### Directions for this task
Return only that part of the material below which starts with the line containing "check is for -/" and goes on through the line containing "decode 0x00000000 = .error", restated exactly.

### Dataset extract
· · · · ·

-- ==== Sys2Proof/Tests/Slice0.lean ====
section
/-! SUPPORT. Tests on fixed values, their expected results taken from 95_test_vectors.md and the rules' worked examples,
and one witness for every statement that has hypotheses. -/

namespace Sys2Proof.Machine.Tests

set_option Elab.async false

/-! ### Decoding and encoding (30_encoding.md, 95_test_vectors.md 2.10) -/

theorem test_decode_create : decode 0x00000400#32 = .ok (.create 4) := by decide
theorem test_decode_create_fails_not_illegal : decode 0x00000500#32 = .ok (.create 5) := by decide
theorem test_decode_destroy : decode 0x00000001#32 = .ok .destroy := by decide
theorem test_decode_rate : decode 0x00000002#32 = .ok .rate := by decide
theorem test_decode_process : decode 0x00000303#32 = .ok (.process 3) := by decide
theorem test_decode_cached : decode 0x00000004#32 = .ok .cached := by decide
theorem test_decode_fetch : decode 0x00000005#32 = .ok .fetch := by decide
theorem test_decode_ecreate : decode 0x00000010#32 = .ok .ecreate := by decide
theorem test_decode_edestroy : decode 0x00000011#32 = .ok .edestroy := by decide
theorem test_decode_chunk : decode 0x0FFFFB12#32 = .ok (.chunk 11 0xFFFF) := by decide
theorem test_decode_recover : decode 0x00004213#32 = .ok (.recover 2 4) := by decide
theorem test_decode_no_opcode : decode 0x00000006#32 = .error .reservedOpcode := by decide
theorem test_decode_reserved_destroy : decode 0x00010001#32 = .error .reservedBit := by decide
theorem test_decode_reserved_process : decode 0x00000803#32 = .error .reservedBit := by decide
theorem test_decode_reserved_chunk : decode 0x10001012#32 = .error .reservedBit := by decide
theorem test_encode_chunk : encode (.chunk 1 2) = 0x00002112#32 := by decide
theorem test_encode_recover : encode (.recover 12 64512) = 0x0FC00C13#32 := by decide
theorem test_assemble_other_rate : encode (Instr.createHz 22050) = 0x00000700#32 := by decide
theorem test_table_word : decodeTableWord 32 0x00002112 = some (.chunk 1 2) := by decide

/-- A term each check of well-formedness refuses (rule R120). -/
theorem test_illformed_process_channel : (Instr.process 5).wf = false := by decide
theorem test_illformed_recover_count_zero : (Instr.recover 0 4).wf = false := by decide
theorem test_illformed_recover_count_high : (Instr.recover 13 4).wf = false := by decide
theorem test_wellformed_selectors : (Instr.create 7).wf = true ∧ (Instr.chunk 15 0).wf = true := by decide
theorem test_other_unit_refuses : acceptedBy .dec 0x00000010#32 = none ∧ acceptedBy .ers 0x00000003#32 = none := by
  decide

/-! ### Numbers, codes and tables (95_test_vectors.md 2.1 to 2.9) -/

/-- A DC blocker with zero gain at zero frequency: output `x - s`, next state `(s + x)/2`. -/
def halfBlocker : DcCoef := { a := 0x3F000000, b := 0x3F000000, c := 0xBF800000, d := 0x3F800000 }

/-- It has zero gain there (rule R132); the filter that hands its input on has not. -/
theorem test_zero_gain : DcCoef.ZeroGain halfBlocker :=
  ⟨1 / 2, 1 / 2, -1, 1, by decide +kernel, by decide +kernel, by decide +kernel, by decide +kernel, by norm_num,
    by norm_num⟩

theorem test_identity_has_gain : ¬ DcCoef.ZeroGain { a := 0x3F800000, b := 0, c := 0, d := 0x3F800000 } := by
  rintro ⟨a, b, c, d, ha, -, -, -, h, -⟩
  have e : F32.toRat? 0x3F800000 = some 1 := by decide +kernel
  cases e.symm.trans ha
  norm_num at h

/-- The same value at every rate. -/
def everyRate {α : Type} (x : α) : PerRate α := { at8000 := x, at16000 := x, at32000 := x, at44100 := x, at48000 := x }

/-- Parameters of the examples of rule R320 and program P3; the rest is default. -/
def params : Params :=
  { (default : Params) with
    resync := .ignore
    crcConv := { preamble := .lsb, polar := .msb, erasure := .lsb }
    gfPoly := 0x1100B
    crsCol := Vector.ofFn fun j => BitVec.ofNat 16 (0xFFFF - j.val)
    chunkHdr := 4
    scrambleSeed := 1
    dcFilter := everyRate halfBlocker
    hilbertTaps := everyRate [0xBF000000, 0, 0x3F000000] }
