-- ==== Sys2Proof/Machine/Datapath.lean ====
section
/-! DEFINITION. The block-level datapath of ENC and DEC (40_datapath_functions.md R120), over the working registers of 10_state.md R29:
a refinement of the commands of CodecCommands.lean that must give exactly their results and of which the host sees nothing. -/

namespace Sys2Proof.Machine

/-- The datapath in mid-command: its working registers and the bytes contributed to the result so far (20_memory.md R60). -/
structure Lane where
  work : Working
  result : Bytes
deriving DecidableEq, Repr

/-- `MemWrite(OBUF, a, n, v)`: bytes `a` to `a+n-1` of the command's result (R60). -/
def contribute (result : Bytes) (a : Nat) (v : Bytes) : Bytes :=
  (result ++ List.replicate (a - result.length) 0).take a ++ v ++ result.drop (a + v.length)

/-- The padding unit's block `i` (1 the first): `WORK[j] <- (a < ILEN) ? IBUF[a] : PADLEN` with `a = 16*(i-1) + j`. -/
def paddedBlock (s : State) (padLength : BitVec 5) (i : Nat) : Block :=
  Vector.ofFn fun j =>
    if 16 * (i - 1) + j.val < operandLength s then Memory.read s.ibuf (16 * (i - 1) + j.val)
    else padLength.setWidth 8

/-- One turn of the ENC loop. -/
def encTurn (P : Platform) (s : State) (l : Lane) (i : Nat) : Lane :=
  let plain := paddedBlock s l.work.padLen i
  let cipher := P.blockEncrypt s.key (xor16 plain l.work.chain)
  { work := { l.work with blkIdx := i, work := cipher, chain := cipher }
    result := contribute l.result (16 * i) cipher.bytes }

/-- The ENC datapath after its pre-checks, up to completion. -/
def encLane (P : Platform) (s : State) : Lane :=
  let iv := P.draw s.draws
  let nblk := operandLength s / 16 + 1
  (List.range' 1 nblk).foldl (encTurn P s)
    { work := { Working.zero with
        ivr := iv, chain := iv, padLen := BitVec.ofNat 5 (16 - operandLength s % 16), nblk := nblk }
      result := contribute [] 0 iv.bytes }

/-- ENC by the datapath, for a state that passes the pre-checks. -/
def encDatapath (P : Platform) (s : State) : State :=
  let l := encLane P s
  complete (l.result.take (16 + 16 * l.work.nblk)) (takeDraw { s with work := l.work })

/-- One turn of the DEC loop.  CHAIN is loaded with `C_i` as received. -/
def decTurn (P : Platform) (s : State) (l : Lane) (i : Nat) : Lane :=
  let cipher := memReadBlock s.ibuf (16 * i)
  let plain := xor16 (P.blockDecrypt s.key cipher) l.work.chain
  { work := { l.work with blkIdx := i, work := cipher, t := plain, chain := cipher }
    result := contribute l.result (16 * (i - 1)) plain.bytes }

/-- The DEC datapath after its pre-checks, up to the padding check; PB is then the last byte written. -/
def decLane (P : Platform) (s : State) : Lane :=
  let iv := memReadBlock s.ibuf 0
  let nblk := operandLength s / 16 - 1
  let l := (List.range' 1 nblk).foldl (decTurn P s)
    { work := { Working.zero with ivr := iv, chain := iv, nblk := nblk }, result := [] }
  { l with work := { l.work with pb := l.result.getD (16 * nblk - 1) 0 } }

/-- DEC by the datapath, for a state that passes the pre-checks. -/
def decDatapath (P : Platform) (s : State) : State :=
  let l := decLane P s
  let p := l.work.pb.toNat
  if p < 1 ∨ 16 < p ∨ (l.result.drop (16 * l.work.nblk - p)).any (fun c => c != l.work.pb) then
    raise .paddingValidation { s with work := l.work }
  else
    let work := { l.work with padLen := BitVec.ofNat 5 p }
    complete (l.result.take (16 * work.nblk - work.padLen.toNat)) { s with work := work }

end Sys2Proof.Machine
end

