-- ==== Sys2Proof/Tests/Slice0.lean ====
section
/-! SUPPORT. The model's own tests: the smoke tests of WellFormed, the decoding of words written out from the spec, vectors of
95_test_vectors.md run on its test ciphers, and a witness for the hypotheses of each statement of Certificates/Slice0/Obligations.lean. -/

namespace Sys2Proof.Machine.Tests

open Sys2Proof Sys2Proof.Machine

/-! ### WellFormed refuses what each check is for -/

theorem test_wellFormed_refuses_reserved : (CommandWord.mk 0x000001 0x03).reservedClear = false := by decide
theorem test_wellFormed_refuses_operation_zero : (CommandWord.mk 0 0x00).operationAssigned = false := by decide
theorem test_wellFormed_refuses_operation_five : (CommandWord.mk 0 0x05).operationAssigned = false := by decide
theorem test_wellFormed_refuses_either :
    (CommandWord.mk 0x800000 0x01).wellFormed = false ∧ (CommandWord.mk 0 0xFF).wellFormed = false := by decide

/-! ### Decode: RSV[31:8] then OP[7:0], bit by bit from 30_encoding.md R80 and R82 -/

theorem test_decode_ldkey : decode 0b000000000000000000000000_00000001 = .ok .ldkey := by decide
theorem test_decode_venv : decode 0b000000000000000000000000_00000010 = .ok .venv := by decide
theorem test_decode_enc : decode 0b000000000000000000000000_00000011 = .ok .enc := by decide
theorem test_decode_dec : decode 0b000000000000000000000000_00000100 = .ok .dec := by decide
theorem test_decode_illegal_operations :
    decode 0x00000000 = .error (.operationUnassigned 0x00) ∧ decode 0x00000005 = .error (.operationUnassigned 0x05) ∧
    decode 0x000000FF = .error (.operationUnassigned 0xFF) := by decide
theorem test_decode_illegal_reserved :
    decode 0x00000103 = .error (.reservedNonzero 1) ∧ decode 0x80000001 = .error (.reservedNonzero 0x800000) ∧
    decode 0xFFFFFFFF = .error (.reservedNonzero 0xFFFFFF) := by decide
theorem test_encode_words :
    encode .ldkey = 0x00000001 ∧ encode .venv = 0x00000002 ∧ encode .enc = 0x00000003 ∧ encode .dec = 0x00000004 := by
  decide
theorem test_table_word_short : decodeTableWord 8 0x03 = some .enc ∧ decodeTableWord 64 0x03 = none := by decide

/-! ### The test ciphers and constants of 95_test_vectors.md section 2 -/

/-- `n` bytes of one value. -/
def rep (n : Nat) (v : Byte) : Bytes := List.replicate n v
/-- `n` bytes counting up. -/
def upFrom (v : Byte) (n : Nat) : Bytes := (List.range n).map fun i => v + BitVec.ofNat 8 i
/-- A block counting up. -/
def blockFrom (v : Byte) : Block := Vector.ofFn fun j => v + BitVec.ofNat 8 j.val

/-- TC2.E. -/
def tc2E (k b : Block) : Block :=
  Vector.ofFn fun j => (b[(j.val + 1) % 16] ^^^ k[(j.val + 1) % 16]) + 1
/-- TC2.D. -/
def tc2D (k b : Block) : Block :=
  Vector.ofFn fun j => (b[(j.val + 15) % 16] - 1) ^^^ k[j]

/-- The unit of the vectors: TC2, IBUF_CAP = 64, every draw IV1. -/
def tc2 : Platform where
  ibufCap := 64
  blockEncrypt := tc2E
  blockDecrypt := tc2D
  draw := fun _ => blockFrom 0x10
  cap_ge := by decide
  cap_lt := by decide
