-- ==== Sys2Proof/Laws/Invariant.lean ====
section
/-! SUPPORT. The clauses of the invariant, operation by operation. -/

namespace Sys2Proof.Machine

/-! ### A channel -/

theorem Channel.inv_reset : Channel.reset.Inv := by decide

/-- The window's top bits that show a run of `run` ones and the zero below them. -/
abbrev showsRun (win : BitVec 8) (run : BitVec 3) : Prop :=
  win.toNat / 2 ^ (7 - run.toNat) = 2 ^ (run.toNat + 1) - 2

theorem showsRun_shift : ∀ (b : Bit) (run : BitVec 3) (win : BitVec 8), run.toNat ≤ 6 → showsRun win run →
    isIllegalRun b run = false →
    (nextRun b run).toNat ≤ 6 ∧ showsRun (shiftWindow b win) (nextRun b run) := by decide

/-- A sync match is at a zero after exactly six ones. -/
theorem run_of_match : ∀ (b : Bit) (run : BitVec 3) (win : BitVec 8), run.toNat ≤ 6 → showsRun win run →
    isSyncWord (shiftWindow b win) = true → b = false ∧ run = 6 := by decide

/-- A data bit at position `cnt` leaves the bits above it 0. -/
theorem insertDataBit_lt {b : Bit} {cnt : BitVec 3} {acc : BitVec 8} (h : acc.toNat < 2 ^ cnt.toNat) :
    (insertDataBit b cnt acc).toNat < 2 ^ (cnt.toNat + 1) := by
  have hb : ((BitVec.ofBool b).setWidth 8 <<< cnt.toNat : BitVec 8).toNat < 2 ^ (cnt.toNat + 1) := by
    clear h; revert b cnt; decide
  rw [insertDataBit, BitVec.toNat_or]
  exact Nat.or_lt_two_pow (lt_of_lt_of_le h (Nat.pow_le_pow_right (by decide) (by omega))) hb

/-- A channel whose accumulator is empty. -/
theorem Channel.inv_of_empty {win : BitVec 8} {run : BitVec 3} (sync : Bool) (hr : run.toNat ≤ 6)
    (hw : showsRun win run) : (⟨win, run, 0x00, 0, sync⟩ : Channel).Inv :=
  ⟨hr, Nat.one_pos, fun _ => ⟨rfl, rfl⟩, hw⟩

/-- A deactivated channel keeps its window and run, and so its invariant. -/
theorem Channel.Inv.deactivated {c : Channel} (h : c.Inv) :
    ({ c with sync := false, acc := 0x00, cnt := 0 } : Channel).Inv :=
  Channel.inv_of_empty false h.1 h.2.2.2

/-- The window and the run of a legal bit that is not appended. -/
theorem Channel.Inv.shifted {c : Channel} (h : c.Inv) {b : Bit} (hi : isIllegalRun b c.run = false) :
    (c.shifted b).Inv :=
  have hs := showsRun_shift b c.run c.win h.1 h.2.2.2 hi
  ⟨hs.1, h.2.1, h.2.2.1, hs.2⟩

/-- The eight bits of a byte are complete, and the accumulator is empty again. -/
theorem Channel.Inv.emptied {c : Channel} (h : c.Inv) {b : Bit} (hi : isIllegalRun b c.run = false)
    (sync : Bool) : ({ c.shifted b with acc := 0x00, cnt := 0, sync := sync } : Channel).Inv :=
  have hs := showsRun_shift b c.run c.win h.1 h.2.2.2 hi
  Channel.inv_of_empty sync hs.1 hs.2

/-- One more data bit. -/
theorem Channel.Inv.appended {c : Channel} (h : c.Inv) {b : Bit} (hi : isIllegalRun b c.run = false)
    (hsync : c.sync = true) (hc : c.cnt.toNat ≠ 7) :
    ({ c.shifted b with acc := insertDataBit b c.cnt c.acc, cnt := c.cnt + 1 } : Channel).Inv := by
  have hs := showsRun_shift b c.run c.win h.1 h.2.2.2 hi
  have hn : (c.cnt + 1).toNat = c.cnt.toNat + 1 := by
    have := c.cnt.isLt
    rw [BitVec.toNat_add]; simp; omega
  refine ⟨hs.1, ?_, fun hf => ?_, hs.2⟩
  · rw [hn]; exact insertDataBit_lt h.2.1
  · rw [show c.sync = false from hf] at hsync; exact absurd hsync (by decide)

/-! ### The encoder unit -/

theorem appendGroupBit_lt {t : Bit} {eacc : BitVec 8} {k : Nat} (h : eacc.toNat < 2 ^ k) :
    (appendGroupBit t eacc).toNat < 2 ^ (k + 1) := by
  have ht : ((BitVec.ofBool t).setWidth 8 : BitVec 8).toNat < 2 ^ (k + 1) := by
    have : ((BitVec.ofBool t).setWidth 8 : BitVec 8).toNat < 2 := by revert t; decide
    exact lt_of_lt_of_le this (by rw [Nat.pow_succ]; have := Nat.one_le_two_pow (n := k); omega)
  have he : (eacc <<< 1).toNat < 2 ^ (k + 1) := by
    rw [BitVec.toNat_shiftLeft, Nat.shiftLeft_eq, Nat.pow_succ 2 k]
    exact lt_of_le_of_lt (Nat.mod_le _ _) (by omega)
  rw [appendGroupBit, BitVec.toNat_or]
  exact Nat.or_lt_two_pow he ht

/-- Eight or more logical bits saturate the frame's bit count. -/
theorem encodeBits_sbits (p : StuffTrigger) (ws : List Bit) (e : Enc) (hs : e.sbits.toNat ≤ 8) :
    (encodeBits p ws e).sbits.toNat = min (e.sbits.toNat + ws.length) 8 := by
  induction ws generalizing e with
  | nil => simp; omega
  | cons w ws ih =>
    have h1 : (encodeBit p w e).sbits.toNat = min (e.sbits.toNat + 1) 8 := by
      rw [encodeBit_sbits, nextSbits_toNat]
    rw [encodeBits_cons, ih _ (by omega), h1, List.length_cons]
    omega

/-- A frame's end leaves the encoder unit reset. -/
theorem Enc.inv_reset (out : List EncToken) : ({ Enc.reset with out := out } : Enc).Inv :=
  ⟨Nat.one_pos, .inl ⟨rfl, rfl⟩⟩

end Sys2Proof.Machine
end

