/-! ### The end of an encoder frame -/

/-- Every operation that ends a frame in the encoder unit leaves its reset values (R74, R81, R82, R84). -/
theorem exec_encFrameEnd (c : Byte) (s : State) : ∀ op ∈ [Instr.encDelimBar, .encDelimNl, .encEnd c],
    ∃ t, exec op s = .next t ∧ t.enc = { Enc.reset with out := t.enc.out } := by
  intro op hop
  have reset (ending : Option DelimKind) :
      endOfFrameEnc s.cfg.stuffTrigger ending s.enc =
        { Enc.reset with out := (endOfFrameEnc s.cfg.stuffTrigger ending s.enc).out } := by
    rw [endOfFrameEnc_eq]
  simp only [List.mem_cons, List.not_mem_nil, or_false] at hop
  obtain rfl | rfl | rfl := hop
  · exact ⟨_, exec_encDelimBar s, reset (some .bar)⟩
  · exact ⟨_, exec_encDelimNl s, reset (some .nl)⟩
  · exact ⟨_, exec_encEnd c s, reset none⟩

/-! ### The codec -/

/-- The two chips of a bit are a legal symbol, its own (R58, R59). -/
theorem symDecode_symbol (b : Bit) : symDecode b (!b) = .bit b := by cases b <;> rfl

end Machine

open Machine

/-- Settles O8: the chips are the bit and its complement. -/
theorem codecRoundTrip : Obligations.CodecRoundTrip := fun b s =>
  ⟨b, !b, exec_codecEnc b s, symDecode_symbol b⟩

/-- Settles O44: each operation is the identity on the other unit, and reads nothing of it. -/
theorem unitsAreIndependent : Obligations.UnitsAreIndependent := by
  intro d e s hd he
  have henc := encEffect_of_decPort s.cfg.stuffTrigger hd
  have hdec := decEffect_of_encPort he
  exact ⟨_, _, { s with dec := decEffect d s.dec, enc := encEffect s.cfg.stuffTrigger e s.enc },
    exec_eq d s, exec_eq e s, henc _, hdec _, by simp only [exec_eq, henc, hdec], by simp only [exec_eq, henc, hdec]⟩

/-- Settles O47: a step on the reset input takes it and sets both units to their reset values. -/
theorem resetInputFromAnyState : Obligations.ResetInputFromAnyState := fun _ _ hin => step_rst hin

/-- Settles O48: the frame resets and the telegram resets, then `emittedAny` operation by operation. -/
theorem resetValuesAndClasses : Obligations.ResetValuesAndClasses := by
  refine ⟨⟨rfl, rfl, fun i => by cases i <;> rfl, rfl, rfl, rfl, rfl, rfl, rfl⟩,
    fun c s => ⟨fun op hop => ⟨_, exec_decDelim s op hop, rfl⟩, ⟨_, exec_decEnd c s, rfl⟩,
      exec_encFrameEnd c s, ⟨_, step_rst rfl, rfl, rfl⟩, fun op t hop hexec hany => ?_⟩⟩
  rw [exec_eq] at hexec
  cases hexec
  exact decEffect_emittedAny hop hany

/-- Settles O49: the step on an offered word. -/
theorem stepRunsTheDecodedOperation : Obligations.StepRunsTheDecodedOperation := fun _ _ _ hin => step_word hin

/-- Settles O50: the step with nothing offered. -/
theorem waitingKeepsAllState : Obligations.WaitingKeepsAllState := fun _ hin => step_wait hin

/-- Settles O51: the three kinds of step. -/
theorem everyStepAnswersANextState : Obligations.EveryStepAnswersANextState := by
  intro s
  rcases step_cases s with ⟨hin, e⟩ | ⟨rest, hin, e⟩ | ⟨o, rest, hin, e⟩
  case inl => exact ⟨s, e, by rw [hin, List.tail_nil], rfl⟩
  case inr.inl => exact ⟨_, e, by rw [hin, List.tail_cons]; rfl, rfl⟩
  case inr.inr => exact ⟨_, e, by rw [hin, List.tail_cons], rfl⟩

end Sys2Proof
end

section
/-! SUPPORT. The proofs of the encoder's statements (spec/41_encoder.md): bit characters and groups, runs of ones, the
length of a step's output, and whole frames. -/

namespace Sys2Proof

namespace Machine
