/-! ### What instructions may touch -/

/-- The registers written (the table of R15; its row on the conditional jumps rests on decision D16): an instruction
changes no register but its destination. -/
def Obligations.OnlyTheDestinationRegisterChanges : Prop :=
  ∀ (i : Instr) (s t : State), exec i s = .next t →
    ∀ r : Fin 32, destination i ≠ some r.val → t.regs[r] = s.regs[r]

/-- The registers read (the table of R15; D16 as above): a register that is no source makes no difference to anything but
itself. -/
def Obligations.OnlySourceRegistersMatter : Prop :=
  ∀ (i : Instr) (s t u : State) (r : Fin 32) (v : Word), r.val ∉ sources i → exec i s = .next t →
    exec i { s with regs := s.regs.set r v } = .next u →
    u.pc = t.pc ∧ u.rem = t.rem ∧ u.flag = t.flag ∧ u.status = t.status ∧ u.len = t.len ∧ u.mem = t.mem ∧
    ∀ q : Fin 32, q ≠ r → u.regs[q] = t.regs[q]

/-- R22: only COMPARE_EQUAL writes `flag`, and a fault never does; only the conditional jumps read it; at creation and after
RESET it is false. -/
def Obligations.FlagIsWrittenByCompareAndReadByBranches : Prop :=
  (∀ (i : Instr) (s t : State), exec i s = .next t → opcodeOf i ≠ .compareEqual → t.flag = s.flag) ∧
  (∀ (i : Instr) (s t : State) (k : FaultKind), s.status = .running → exec i s = .next t → t.status = .haltedFault k →
    t.flag = s.flag) ∧
  (∀ (i : Instr) (s t u : State) (f : Bool), readsFlag (opcodeOf i) = false → exec i s = .next t →
    exec i { s with flag := f } = .next u → u = { t with flag := u.flag } ∧
      (opcodeOf i = .compareEqual → t.status = .running → s.status = .running → u.flag = t.flag)) ∧
  State.reset.flag = false ∧ (∀ s : State, (resetCore s).flag = false) ∧
  ∀ s : State, readPort .flag s = .bit s.flag

/-- R104: STEP leaves `flag` as it is unless it completes a COMPARE_EQUAL, RUN unless one of its own steps completes one,
and LOAD_PROGRAM always; so do faults and every other instruction. -/
def Obligations.FlagPersistsUntilCompareOrReset : Prop :=
  (∀ s t : State, step s = .next t → t.flag ≠ s.flag →
    memRead s s.pc.toNat = .ok 8 ∧ s.status = .running ∧ t.status = .running) ∧
  (∀ (n : Nat) (s t : State), runFor n s = .next t → t.flag ≠ s.flag →
    ∃ m u v, m < n ∧ runFor m s = .next u ∧ u.status = .running ∧ memRead u u.pc.toNat = .ok 8 ∧
      step u = .next v ∧ v.status = .running) ∧
  ∀ (limit : Config.ProgLenMax) (bytes : List Byte) (s t : State), loadProgram limit bytes s = .next t →
    t.flag = s.flag

/-- `rem` is written by a DIVIDE that completes and by RESET, and by nothing else (R21; its content is decision D5). -/
def Obligations.OnlyCompletedDivideWritesRem : Prop :=
  (∀ (i : Instr) (s t : State), exec i s = .next t → t.rem ≠ s.rem →
    ∃ a b d : Fin 32, i = .divide (regByte a) (regByte b) (regByte d) ∧ s.regs[b] ≠ 0 ∧ t.status = s.status) ∧
  (∀ (limit : Config.ProgLenMax) (bytes : List Byte) (s t : State), loadProgram limit bytes s = .next t →
    t.rem = s.rem) ∧
  State.reset.rem = 0 ∧ ∀ s : State, (resetCore s).rem = 0

/-- No instruction reads `rem` (R21; that only the host does is decision D1): its value makes no difference to anything but
itself. -/
def Obligations.NoInstructionReadsRem : Prop :=
  ∀ (s t u : State) (v : Word), step s = .next t → step { s with rem := v } = .next u →
    u = { t with rem := u.rem } ∧ (u.rem = v ∨ u.rem = t.rem)

/-! ### Host commands -/

/-- RESET, from any state: every element at its value of R27 and the program as it was (R129, R130; that the status becomes
Running is decision D10). -/
def Obligations.ResetCommandClearsAllButTheProgram : Prop :=
  ∀ (limit : Config.ProgLenMax) (s : State), ∃ t : State, issue limit .reset s = .next t ∧
    (∀ r : Fin 32, t.regs[r] = 0) ∧ t.pc = 0 ∧ t.rem = 0 ∧ t.flag = false ∧ t.status = .running ∧
    t.len = s.len ∧ ∀ a, memRead t a = memRead s a

/-- LOAD_PROGRAM replaces the program by exactly the given bytes, sets `LEN` to their count and changes nothing else; one
longer than `PROG_LEN_MAX` is not accepted (R131; decisions D3 and D11). -/
def Obligations.LoadProgramReplacesTheProgram : Prop :=
  ∀ (limit : Config.ProgLenMax) (bytes : List Byte) (s : State),
    (bytes.length ≤ limit.val → ∃ t : State, loadProgram limit bytes s = .next t ∧ t.len = bytes.length ∧
      (∀ (a : Nat) (h : a < bytes.length), memRead t a = .ok bytes[a]) ∧
      (∀ a, bytes.length ≤ a → memRead t a = .error (.programReadPastLen a)) ∧
      t.regs = s.regs ∧ t.pc = s.pc ∧ t.rem = s.rem ∧ t.flag = s.flag ∧ t.status = s.status) ∧
    (limit.val < bytes.length → loadProgram limit bytes s = .refused (.programTooLong bytes.length))

/-- RUN, which leaves its loop as soon as the core halts, is STEP repeated: within a budget of `n` it answers what `n` STEPs
answer (R66, R67; decision D10). -/
def Obligations.RunIsRepeatedStep : Prop :=
  ∀ (n : Nat) (s : State), runFor n s = Host.Core.run core n s

/-- RUN returns only halted states, and in one at most (R66). -/
def Obligations.RunReturnsOneHaltedState : Prop :=
  (∀ s t : State, RunReturns s t → t.status ≠ .running) ∧
  (∀ s t u : State, RunReturns s t → RunReturns s u → t = u) ∧
  ∀ s t u : State, s.status = .running → step s = .next t → (RunReturns s u ↔ RunReturns t u)
end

· · · · ·

### Exercise output
/-! ### WellFormed refuses what each check is for -/

theorem test_wellFormed_refuses_reserved : (CommandWord.mk 0x000001 0x03).reservedClear = false := by decide
theorem test_wellFormed_refuses_operation_zero : (CommandWord.mk 0 0x00).operationAssigned = false := by decide
theorem test_wellFormed_refuses_operation_five : (CommandWord.mk 0 0x05).operationAssigned = false := by decide
theorem test_wellFormed_refuses_either :
    (CommandWord.mk 0x800000 0x01).wellFormed = false ∧ (CommandWord.mk 0 0xFF).wellFormed = false := by decide

/-! ### Decode: RSV[31:8] then OP[7:0], bit by bit from 30_encoding.md R80 and R82 -/

theorem test_decode_ldkey : decode 0b000000000000000000000000_00000001 = .ok .ldkey := by decide
theorem test_decode_venv : decode 0b000000000000000000000000_00000010 = .ok .venv := by decide
theorem test_decode_enc : decode 0b000000000000000000000000_00000011 = .ok .enc := by decide
theorem test_decode_dec : decode 0b000000000000000000000000_00000100 = .ok .dec := by decide
theorem test_decode_illegal_operations :
    decode 0x00000000 = .error (.operationUnassigned 0x00) ∧ decode 0x00000005 = .error (.operationUnassigned 0x05) ∧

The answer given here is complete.